◆ **EXERCISE MATERIAL**:
-- ==== Sys2Proof/Tests/WitnessCoord.lean ====
section
/-! SUPPORT. Witnesses for the statements about coordination: phases, groups, tokens, chunks, spawn, notify, exit, loops, regions, yield
and generators. -/

namespace Sys2Proof.Tests

set_option Elab.async false

open Sys2Proof.Machine Sys2Proof.Stmt

/-- The small machine with group 5 of three crews, in use by the running context. -/
def grouped : State := bench.modPart 0 fun p => p.modGroup 5 fun _ => ⟨true, 0, 7, 0, 0, 3, 3⟩

/-- The same once the crew's held `phase` has arrived at phase 7 and the group stands at phase 8. -/
def phaseHeld : State :=
  let s := grouped.modPart 0 fun p => p.modGroup 5 fun g => { g with phase := 8 }
  s.modCore 0 fun c => c.setStr .s { (c.str .s) with held := some { (c.heldOf .s) with arrival := some 7, progress := .part } }

theorem has_bench : Has crew0 bench := rfl
theorem has_grouped : Has crew0 grouped := rfl
theorem has_phaseHeld : Has crew0 phaseHeld := rfl

theorem witness_phase_forms : Has crew0 grouped ∧ GroupOpen grouped crew0 5 ∧ SReady [] grouped ∧ SReady [4] grouped ∧ crew0.groups.contains 5 = true ∧
    (grouped.part crew0.part).hasArrived crew0.acc crew0.rank 5 = false ∧ (cur grouped).slog = [] ∧
    (groupOf grouped crew0 5).phase ≠ BitVec.ofNat 32 ((cur grouped).xr 4).toNat := by
  refine ⟨rfl, ?_, ⟨⟨?_, Or.inl rfl, by decide +kernel⟩, ?_⟩, ⟨⟨?_, Or.inl rfl, by decide +kernel⟩, ?_⟩, ?_⟩ <;> (try unfold GroupOpen) <;> decide +kernel

theorem witness_phase_held : Has crew0 phaseHeld ∧ GroupOpen phaseHeld crew0 5 ∧ (cur phaseHeld).waitsOn [] = false ∧
    (((cur phaseHeld).str .s).held.bind (·.arrival)) = some 7 ∧ (groupOf phaseHeld crew0 5).phase ≠ 7 := by
  refine ⟨rfl, ?_⟩
  unfold GroupOpen
  decide +kernel

/-- Group 3 is free to be dissolved, group 4 is not; x1 = 128, x2 = 0, x4 = 129. -/
def freeing : State := (benchX [(1, 128), (4, 129)]).modPart 0 fun p => (p.modGroup 3 fun _ => ⟨true, 0, 7, 0, 2, 2, 2⟩).modGroup 4 fun _ => ⟨true, 0, 7, 0, 1, 2, 2⟩

/-- Every group entry is in use. -/
def fullGroups : State := (benchX [(1, 1)]).modPart 0 fun p => (List.range 256).foldl (fun p j => p.modGroup (BitVec.ofNat 8 j) fun _ => ⟨true, 0, 0, 0, 0, 0, 1⟩) p

theorem witness_group_forms : SReady [1] freeing ∧ SReady [4] freeing ∧ SReady [2] freeing ∧ ((cur freeing).xr 1).toNat = 128 ∧
    ((cur freeing).xr 4).toNat = 129 ∧ ((cur freeing).xr 2).toNat = 0 ∧ ((freeing.part crew0.part).group 0).inuse = false ∧
    (GroupOpen freeing crew0 3 ∧ (groupOf freeing crew0 3).joined = (groupOf freeing crew0 3).done) ∧
    ¬(GroupOpen freeing crew0 4 ∧ (groupOf freeing crew0 4).joined = (groupOf freeing crew0 4).done) := by
  refine ⟨⟨⟨?_, Or.inl rfl, by decide +kernel⟩, ?_⟩, ⟨⟨?_, Or.inl rfl, by decide +kernel⟩, ?_⟩, ⟨⟨?_, Or.inl rfl, by decide +kernel⟩, ?_⟩, ?_⟩ <;> (try unfold GroupOpen) <;> decide +kernel

theorem witness_group_full : SReady [1] fullGroups ∧ ((cur fullGroups).xr 1).toNat = 1 ∧
    ∀ j, j < 256 → ((fullGroups.part crew0.part).group (BitVec.ofNat 8 j)).inuse = true := by
  refine ⟨⟨⟨?_, Or.inl rfl, by decide +kernel⟩, ?_⟩, ?_⟩ <;> decide +kernel

/-- The small machine with one token counter set. -/
def tokened (i n : Nat) : State := bench.modCore 0 fun c => c.setTok i n

/-- A counter that just holds n, one that does not, a post that just fits and one that does not; an entry that is done and has room. -/
theorem witness_token_forms : SReady [] bench ∧ (5 : BitVec 6).toNat ≤ (cur (tokened (waitIdx .s 1) 5)).tokAt (waitIdx .s 1) ∧
    (cur (tokened (waitIdx .s 1) 4)).tokAt (waitIdx .s 1) < (5 : BitVec 6).toNat ∧ (cur (tokened (tokIdx .s 1) 58)).tokAt (tokIdx .s 1) + 5 ≤ 63 ∧
    63 < (cur (tokened (tokIdx .s 1) 59)).tokAt (tokIdx .s 1) + 5 ∧ (cur bench).sAtomics = [] ∧ Untraced bench :=
  ⟨sready_bench, by decide +kernel, by decide +kernel, by decide +kernel, by decide +kernel, by decide +kernel, untraced_bench⟩

/-- An S entry that is done and owes five tokens. -/
def owing : State := (tokened 1 58).modCore 0 fun c => c.setStr .s { (c.str .s) with held := some { (c.heldOf .s) with progress := .all, post := some (1, 5) } }

theorem witness_token_owed : ((owing.core 0).str .s).held = some (((owing.core 0).str .s).held.getD {}) ∧
    (((owing.core 0).str .s).held.getD {}).progress = .all ∧ (((owing.core 0).str .s).held.getD {}).post = some (1, 5) ∧
    (owing.core 0).tokAt 1 + 5 ≤ 63 := by decide +kernel

/-- The same of M, with a command in its second entry (R294). -/
def owingM : State := owing.modCore 0 fun c =>
  { c.setStr .m { (c.str .m) with held := some { progress := .all, post := some (6, 1) } } with ms := { c.ms with second := some { pc := 7 } } }

theorem witness_token_second : (owingM.core 0).tokAt 6 + 1 ≤ 63 ∧ (owingM.core 0).ms.second = some { pc := 7 } := by decide +kernel

/-- Chunk queue 2: configured with a range, dry, or not configured; x1 names it, x4 and x5 configure it. -/
def chunked (k : Chunk) : State :=
  (benchX [(1, 2), (4, 2 + 0x40 + 7 * 2 ^ 16 + 2 * 2 ^ 32 + 4 * 2 ^ 48), (5, 1000)]).modPart 0 fun p => p.modChunk 0 2 fun _ => k

/-- A queue with a range, and a dry one. -/
def chunkFull : Chunk := ⟨true, false, 2, 2, 4, 100, 0, 50⟩
def chunkDry : Chunk := ⟨true, false, 2, 2, 4, 0, 0, 150⟩

theorem alone_chunked (k : Chunk) (h : k = chunkFull ∨ k = chunkDry) : Alone (chunked k) crew0 2 := by
  unfold Alone
  rcases h with rfl | rfl <;> decide +kernel

theorem witness_chunk_init : SReady [4, 5] (chunked chunkDry) ∧ NoAcquire (chunked chunkDry) ∧ Alone (chunked chunkDry) crew0 2 ∧ fld ((cur (chunked chunkDry)).xr 4) 7 9 = 0 ∧ fld ((cur (chunked chunkDry)).xr 5) 48 16 = 0 ∧
    fld ((cur (chunked chunkDry)).xr 4) 32 16 ≠ 0 ∧ fld ((cur (chunked chunkDry)).xr 4) 48 16 ≠ 0 := by
  refine ⟨⟨⟨?_, Or.inl rfl, by decide +kernel⟩, ?_⟩, ?_, alone_chunked _ (Or.inr rfl), ?_⟩ <;> (try unfold NoAcquire) <;> decide +kernel

theorem witness_chunk_fetch : SReady [1] bench ∧ SReady [1] (chunked chunkFull) ∧ SReady [1] (chunked chunkDry) ∧
    Alone bench crew0 0 ∧ Alone (chunked chunkFull) crew0 2 ∧ Alone (chunked chunkDry) crew0 2 ∧ (chunkOf bench crew0 0).conf = false ∧
    (chunkOf (chunked chunkFull) crew0 2).conf = true ∧ (chunkOf (chunked chunkFull) crew0 2).remain ≠ 0 ∧
    (chunkOf (chunked chunkDry) crew0 2).conf = true ∧ (chunkOf (chunked chunkDry) crew0 2).remain = 0 ∧
    (chunkOf (chunked chunkDry) crew0 2).steal = false ∧ NoAcquire bench ∧ NoAcquire (chunked chunkFull) := by
  refine ⟨⟨⟨?_, Or.inl rfl, by decide +kernel⟩, ?_⟩, ⟨⟨?_, Or.inl rfl, by decide +kernel⟩, ?_⟩, ⟨⟨?_, Or.inl rfl, by decide +kernel⟩, ?_⟩, ?_, alone_chunked _ (Or.inl rfl), alone_chunked _ (Or.inr rfl), ?_⟩
    <;> (try unfold Alone) <;> (try unfold NoAcquire) <;> decide +kernel

/-- The dry queue steals in domain 9, and package 1 has advertised work there. -/
def asking : State :=
  let s := chunked ⟨true, true, 2, 2, 4, 0, 9, 150⟩
  let s : State := { s with fabric := { s.fabric with size := (2, 1, 1), domSize := (2, 1, 1) } }
  s.modPort 1 fun t => { t with up := true, adverts := [⟨9, 7, 0, s.fabric.wexp, s.time⟩] }

theorem witness_chunk_steal : SReady [1] asking ∧ Alone asking crew0 2 ∧ (chunkOf asking crew0 2).conf = true ∧
    (chunkOf asking crew0 2).remain = 0 ∧ (chunkOf asking crew0 2).steal = true ∧ asking.victims 9 = [1] ∧ NoAcquire asking := by
  refine ⟨⟨⟨?_, Or.inl rfl, by decide +kernel⟩, ?_⟩, ?_⟩ <;> (try unfold Alone) <;> (try unfold NoAcquire) <;> decide +kernel

/-- A fetch whose results have come. -/
def fetchDone : State := (chunked chunkFull).modCore 0 fun c => c.setStr .s { (c.str .s) with held := some { performed := true, results := [(3, 7), (4, 2)] } }

theorem witness_chunk_done : ((cur fetchDone).str .s).held = some { performed := true, results := [(3, 7), (4, 2)] } ∧ NoAcquire fetchDone ∧
    (cur fetchDone).waitsOn [1] = false ∧ (cur fetchDone).waitsOn [1, 2] = false := by
  unfold NoAcquire
  decide +kernel

theorem witness_chunk_grant : 0 < chunkFull.remain ∧ 0 < chunkFull.gran := by decide

/-- The chunk queue that shares stealing domain 9, and the thief of a steal under way, which its fetch still waits for or has left. -/
def stealing (left : List Nat) (orphan : Bool) : State :=
  (bench.modPart 0 fun p => p.modChunk 0 2 fun _ => ⟨true, true, 2, 2, 4, 100, 9, 50⟩).modCore 0 fun c =>
    { c with steal := some { part := 0, ctx := 0, q := 3, came := 0, asked := true, left := left, orphan := orphan } }

theorem witness_steal_events : victimOf (stealing [] false) 9 = some (0, 2) ∧ victimOf bench 9 = none ∧
    ((stealing [1] false).core 0).steal = some { part := 0, ctx := 0, q := 3, came := 0, asked := true, left := [1] } ∧
    ((stealing [1, 2] false).core 0).steal = some { part := 0, ctx := 0, q := 3, came := 0, asked := true, left := [1, 2] } ∧
    ((stealing [1, 2] true).core 0).steal = some { part := 0, ctx := 0, q := 3, came := 0, asked := true, left := [1, 2], orphan := true } ∧
    (bench.core 0).steal = none := by
  refine ⟨?_, ?_, ?_⟩ <;> (try unfold victimOf) <;> decide +kernel

/-- A strand that is live beside S, and one alone. -/
def alone (k : Strand) : State := bench.setCore 0 ((bench.core 0) |> fun c => [Strand.s, .v, .m, .x].foldl (fun c j => if j = k then c else c.setStr j { (c.str j) with live := false }) c)
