/-- A launch with no signal is done at once. -/
theorem State.performJob_none {s : State} {p : BitVec 5} {id : Nat} (h : (s.part p).jobs.find? (fun i => i.id == id) = none)
    (ended : ∀ l, (s.part p).launch id = some l → l.life = .finished) : s.performJob p id = s.jobOver p id := by
  have none_runs : ((s.part p).launch id).any (fun l => l.life != .finished) = false := by
    cases launch : (s.part p).launch id with
    | none => rfl
    | some l => simp [ended l launch]
  unfold State.performJob
  rw [h]
  exact if_neg (by rw [none_runs]; exact Bool.false_ne_true)

section
variable {s : State} {p : BitVec 5} {id : Nat} {j : SigJob} (job : (s.part p).jobs.find? (fun i => i.id == id) = some j) (paid : j.stamp = none) (free : s.released p j)
include job paid free

theorem State.performJob_unsigned (unsigned : j.addr = 0) : s.performJob p id = s.jobOver p id := by
  unfold State.performJob
  simp [job, paid, State.released_any free, unsigned]

section
variable {t u : State} {v : Word} {pa pkg tag : Nat} {bs : List Byte} (signed : j.addr ≠ 0) (add : j.add = some v)
include signed add

/-- The addition at a home in this package. -/
theorem State.performJob_home (place : s.linPa p j.ctx j.addr 8 true = .ok pa) (read : s.linRead p j.ctx j.addr 8 = (t, .ok bs))
    (again : t.linPa p j.ctx j.addr 1 true = .ok pa) (taken : t.turnAway pa true = none)
    (write : t.linWrite p j.ctx j.addr (bvBytes 8 (leBV 64 bs + v)) = .ok u) : s.performJob p id = u.signalled p id j (leBV 64 bs + v) := by
  unfold State.performJob
  simp only [job, paid, State.released_any free, signed, add, place, read, again, taken, write, if_false, Bool.false_eq_true, Option.isSome_none, Option.isNone_some, Bool.false_or, beq_iff_eq]
  rfl

theorem State.performJob_answered (place : s.linPa p j.ctx j.addr 8 true = .error (.away pkg pa))
    (answer : s.devAnswer p j.ctx j.addr (.atomic .add 8 0 (v.setWidth 128)) = some (.data tag bs)) :
    s.performJob p id = s.signalled p id j (leBV 64 bs + v) := by
  unfold State.performJob
  simp only [job, paid, State.released_any free, signed, add, place, answer, if_false, Bool.false_eq_true, Option.isSome_none, Option.isNone_some, Bool.false_or, beq_iff_eq]
  rfl

theorem State.performJob_asked (place : s.linPa p j.ctx j.addr 8 true = .error (.away pkg pa))
    (unanswered : s.devAnswer p j.ctx j.addr (.atomic .add 8 0 (v.setWidth 128)) = none) :
    s.performJob p id = s.devAsk (opJob p id) p j.ctx j.addr (.atomic .add 8 0 (v.setWidth 128)) := by
  unfold State.performJob
  simp only [job, paid, State.released_any free, signed, add, place, unanswered, if_false, Bool.false_eq_true, Option.isSome_none]
end
end

end Sys2Proof.Machine

namespace Sys2Proof.Package

open Sys2Proof.Machine Sys2Proof.Stmt

theorem hostAccess : HostAccess := by
  intro s t f addr n pa pkg tag bytes bs wd v c w fin
  refine ⟨fun i hi j called rest queue other => ?_,
    fun turn => ⟨exec_hostRead_data turn, exec_hostRead_poison turn, exec_hostRead_absent turn, exec_hostRead_answered turn, exec_hostRead_outside turn⟩,
    exec_hostRead_asked, exec_hostWrite_home, exec_hostWrite_held, fun turn atom done => congrArg _ (State.hostAtomic_home turn atom done),
    fun turn atom done => congrArg _ (State.hostAtomic_home turn atom done), fun turn atom done => congrArg _ (State.hostAtomic_home turn atom done)⟩
  simp only [List.mem_cons, List.not_mem_nil, or_false] at hi
  rcases hi with rfl | rfl | rfl | rfl | rfl
  · exact congrArg _ (State.hostRun_behind queue other _)
  · exact congrArg _ (State.hostRun_behind queue other _)
  · exact congrArg _ (State.hostAtomic_behind queue other ..)
  · exact congrArg _ (State.hostAtomic_behind queue other ..)
  · exact congrArg _ (State.hostAtomic_behind queue other ..)

theorem completionSignals : CompletionSignals := by
  intro s t u p id pa pkg tag j v bs
  refine ⟨fun none ended => congrArg _ (State.performJob_none none ended), fun job paid unsigned free => congrArg _ (State.performJob_unsigned job paid free unsigned),
    fun job paid signed add free => ⟨fun place read again taken write => ?_, fun place answer => ?_, fun place unanswered => ?_⟩⟩
  · exact congrArg _ (State.performJob_home job paid free signed add place read again taken write)
  · exact congrArg _ (State.performJob_answered job paid free signed add place answer)
  · exact congrArg _ (State.performJob_asked job paid free signed add place unanswered)

/-- Settles O43: host accesses of one piece, and completion signals. -/
theorem hostAccessEvents : Obligations.HostAccessEvents := ⟨hostAccess, completionSignals⟩

end Sys2Proof.Package

/-! PROOFS. The mailbox commands (R25, R58, R63, R64, R113, R243): what each command does, and the statement about them. -/

namespace Sys2Proof.Machine

open Sys2Proof.Stmt

/-! ### What lies on other packages (log 110) -/

/-- What has been answered is left to nobody. -/
theorem State.farLeft_answered {s : State} {p : BitVec 5} {ctx : BitVec 3} {rs : List (Nat × Nat)} (h : Answered s p ctx rs) : s.farLeft p ctx rs = [] := by
  refine List.filter_eq_nil_iff.2 fun e he => ?_
  obtain ⟨r, hr, he⟩ := List.mem_flatMap.1 he
  have found := h r hr e he
  split
  · rename_i pkg pa place
    rw [← Option.not_isSome, found pkg pa place]
    exact Bool.false_ne_true
  · exact Bool.false_ne_true

/-- An action whose reads have been answered runs at once. -/
theorem State.needFar_answered {s : State} {p : BitVec 5} {ctx : BitVec 3} {rs : List (Nat × Nat)} (h : Answered s p ctx rs) (op : Nat) (f : State → State) :
    s.needFar op p ctx rs f = f s := by
  unfold State.needFar
  rw [State.farLeft_answered h]
  rfl

/-! ### Which commands run (R25, R63) -/

/-- Before READY a command answers NOT_READY. -/
theorem State.mailbox_notReady {s : State} {f : BitVec 6} (busy : (s.func f.toNat).mbox.stat.getLsbD 0 = true) (early : s.boot.state ≠ 5)
    (fields : List (Nat × Nat)) (run : Mailbox → State) : s.mailbox f fields run = s.answer f 1 [] := by
  unfold State.mailbox
  dsimp only
  rw [busy]
  exact (if_neg Bool.false_ne_true).trans (if_pos early)

/-- A command whose data in sets no byte outside its fields runs. -/
theorem State.mailbox_command {s : State} {f : BitVec 6} {fields : List (Nat × Nat)} (h : Command s f fields) (run : Mailbox → State) :
    s.mailbox f fields run = run (s.func f.toNat).mbox := by
  obtain ⟨busy, ready, within⟩ := h
  have clean : ((s.func f.toNat).mbox.inp.any fun e => decide (0x100 ≤ e.1) && fields.all fun r => decide (e.1 < r.1 ∨ r.1 + r.2 ≤ e.1)) = false := by
    refine List.any_eq_false.2 fun e he out => ?_
    obtain ⟨data, outside⟩ := Bool.and_eq_true_iff.1 out
    obtain ⟨r, hr, low, high⟩ := within e he (of_decide_eq_true data)
    have := of_decide_eq_true (List.all_eq_true.1 outside r hr)
    omega
  unfold State.mailbox
  dsimp only
  rw [busy, clean]
  exact (if_neg Bool.false_ne_true).trans ((if_neg fun e : s.boot.state ≠ 5 => e ready).trans (if_neg Bool.false_ne_true))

◆ **TASK PROMPT**:
Word for word, restate the lines above from the line containing "let s : State" through the line containing "((stealing [1, 2] false).core", with both included and nothing else.

◆ **SOLUTION FOR THIS TASK**:
  let s : State := { s with fabric := { s.fabric with size := (2, 1, 1), domSize := (2, 1, 1) } }
  s.modPort 1 fun t => { t with up := true, adverts := [⟨9, 7, 0, s.fabric.wexp, s.time⟩] }

theorem witness_chunk_steal : SReady [1] asking ∧ Alone asking crew0 2 ∧ (chunkOf asking crew0 2).conf = true ∧
    (chunkOf asking crew0 2).remain = 0 ∧ (chunkOf asking crew0 2).steal = true ∧ asking.victims 9 = [1] ∧ NoAcquire asking := by
  refine ⟨⟨⟨?_, Or.inl rfl, by decide +kernel⟩, ?_⟩, ?_⟩ <;> (try unfold Alone) <;> (try unfold NoAcquire) <;> decide +kernel

/-- A fetch whose results have come. -/
def fetchDone : State := (chunked chunkFull).modCore 0 fun c => c.setStr .s { (c.str .s) with held := some { performed := true, results := [(3, 7), (4, 2)] } }

theorem witness_chunk_done : ((cur fetchDone).str .s).held = some { performed := true, results := [(3, 7), (4, 2)] } ∧ NoAcquire fetchDone ∧
    (cur fetchDone).waitsOn [1] = false ∧ (cur fetchDone).waitsOn [1, 2] = false := by
  unfold NoAcquire
  decide +kernel

theorem witness_chunk_grant : 0 < chunkFull.remain ∧ 0 < chunkFull.gran := by decide

/-- The chunk queue that shares stealing domain 9, and the thief of a steal under way, which its fetch still waits for or has left. -/
def stealing (left : List Nat) (orphan : Bool) : State :=
  (bench.modPart 0 fun p => p.modChunk 0 2 fun _ => ⟨true, true, 2, 2, 4, 100, 9, 50⟩).modCore 0 fun c =>
    { c with steal := some { part := 0, ctx := 0, q := 3, came := 0, asked := true, left := left, orphan := orphan } }

theorem witness_steal_events : victimOf (stealing [] false) 9 = some (0, 2) ∧ victimOf bench 9 = none ∧
    ((stealing [1] false).core 0).steal = some { part := 0, ctx := 0, q := 3, came := 0, asked := true, left := [1] } ∧
    ((stealing [1, 2] false).core 0).steal = some { part := 0, ctx := 0, q := 3, came := 0, asked := true, left := [1, 2] } ∧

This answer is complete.